• Aim of the task:
Check every line below for the word "operation" and copy each one that has it.

Stored data

-- ==== Sys2Proof/Config.lean ====
section
/-! DEFINITION. What an implementation or a platform fixes and the sources do not: the parameters of
spec/92_eei_decisions.md that are functions or truth values, and the source of free values. Each is an opaque constant
without a body, so that nothing can be proved of its value: a statement that mentions one holds for every value. -/

namespace Sys2Proof

/-- The ten memory-management registers, 32 bits each (R63). Their field layouts are in no source (N14). `eia` is what
reading EIA gives: the address of the most recent translation error. -/
structure MmuRegs where
  msr : DWord
  ptb0 : DWord
  ptb1 : DWord
  eia : DWord
  bpr0 : DWord
  bpr1 : DWord
  bcnt : DWord
  pf0 : DWord
  pf1 : DWord
  sc : DWord
deriving DecidableEq, Repr, Inhabited

/-- The privilege state under which an access is made (R102, R514). -/
inductive Mode
  | user
  | supervisor
deriving DecidableEq, Repr, Inhabited

/-- The kind of an access, as the MMU sees it (R102). -/
inductive AccessKind
  | read
  | write
  | execute
deriving DecidableEq, Repr, Inhabited

/-- What `translate` of R102 answers: a physical address; a refusal because of the page's protection; or no valid
mapping at all. The two refusals both abort an access (R437); RDVAL and WRVAL tell them apart (R432, R433). -/
inductive Translation
  | mapped (pa : Addr)
  | refused
  | invalid
deriving DecidableEq, Repr, Inhabited

/-- What the breakpoint registers make of an access (R63, R591): it goes on, with a count left in BCNT, or the processor
breaks program execution. -/
inductive Watch
  | goesOn (bcnt : DWord)
  | breaks
deriving DecidableEq, Repr, Inhabited

/-- The four floating-point instructions whose exact zero result has an open sign (D8). -/
inductive ArithOp
  | add
  | sub
  | mul
  | div
deriving DecidableEq, Repr, Inhabited

/-- Free values: the n-th value that no source fixes (`draw` of R10). DESIGN CHOICE of form, log 8. -/
opaque Config.freeValue : Nat → QWord

/-- `fp_zero_sign` (D8): whether an exactly zero result of ADDf, SUBf, MULf, DIVf is Negative Zero, by operation,
operation length, the two operand patterns and the rounding mode. Log 9. -/
opaque Config.fpZeroSign : ArithOp → FLen → QWord → QWord → BitVec 2 → Bool

/-- `FP_TINY_BEFORE_ROUNDING` (D9): how the smallness that defines underflow is judged. Log 10. -/
opaque Config.tinyBeforeRounding : Bool

/-- `ROUND_TIE` (D13): whether ROUNDfi rounds an exact half away from zero (else to even). Log 11. -/
opaque Config.roundTieAway : Bool

/-- `translate` (D17, R102): the MMU's mapping of a virtual address, as a function of its registers, of its Translation
Buffer (R71) and of memory, where the page tables are (R101). Log 14. -/
opaque Config.translate : MmuRegs → Nat → List Host.Cell → Addr → Mode → AccessKind → Translation

/-- What the Translation Buffer holds after an access of some bytes from an address on: which entries are kept there, and
for how long, is in no source (R71, R109). Log 14. -/
opaque Config.bufferAfterAccess : MmuRegs → Nat → List Host.Cell → Addr → Nat → Mode → AccessKind → Nat

/-- What the Translation Buffer holds after a value is written to EIA, which removes an invalid Page Table entry from it
(R63, R430). Log 14. -/
opaque Config.bufferAfterRemoval : MmuRegs → Nat → DWord → Nat

/-- What the Translation Buffer holds after Reset, which the sources do not say (R72, R109). Log 14. -/
opaque Config.bufferAfterReset : Nat → Nat

/-- Whether an access of some bytes from an address on meets the addresses and conditions of BPR0 and BPR1, and what BCNT
then holds (R63, R591): the layouts of the three registers and the bits that enable them are in no source (N14). Log 48. -/
opaque Config.watch : MmuRegs → Addr → Nat → Mode → AccessKind → Watch

/-- Whether the flow of the program is being traced (R591): the bits of MSR that enable it are in no source (N14). Log 49. -/
opaque Config.flowTracing : MmuRegs → Mode → Bool

/-- Which of PF0 and PF1 holds the more recent address is in no source (R63, N14): whether PF0 does. Log 49. -/
opaque Config.pf0Newest : Bool

/-- Which half of SC is SC1 is in no source (R63, N14): whether it is the high one. Log 49. -/
opaque Config.sc1High : Bool

/-- What SC0 holds after one more instruction than a 16-bit field can count, which the sources do not say (R63). Log 49. -/
opaque Config.countAfterLast : Word

/-- What the MMU leaves in MSR when an access aborts: it "records its own status in MSR and EIA on an abort, by means
the sources do not give" (R554), so any value. Log 15. -/
opaque Config.msrAfterAbort : MmuRegs → Addr → Mode → AccessKind → DWord

end Sys2Proof
end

• Solution to this task:
/-- `fp_zero_sign` (D8): whether an exactly zero result of ADDf, SUBf, MULf, DIVf is Negative Zero, by operation,
operation length, the two operand patterns and the rounding mode. Log 9. -/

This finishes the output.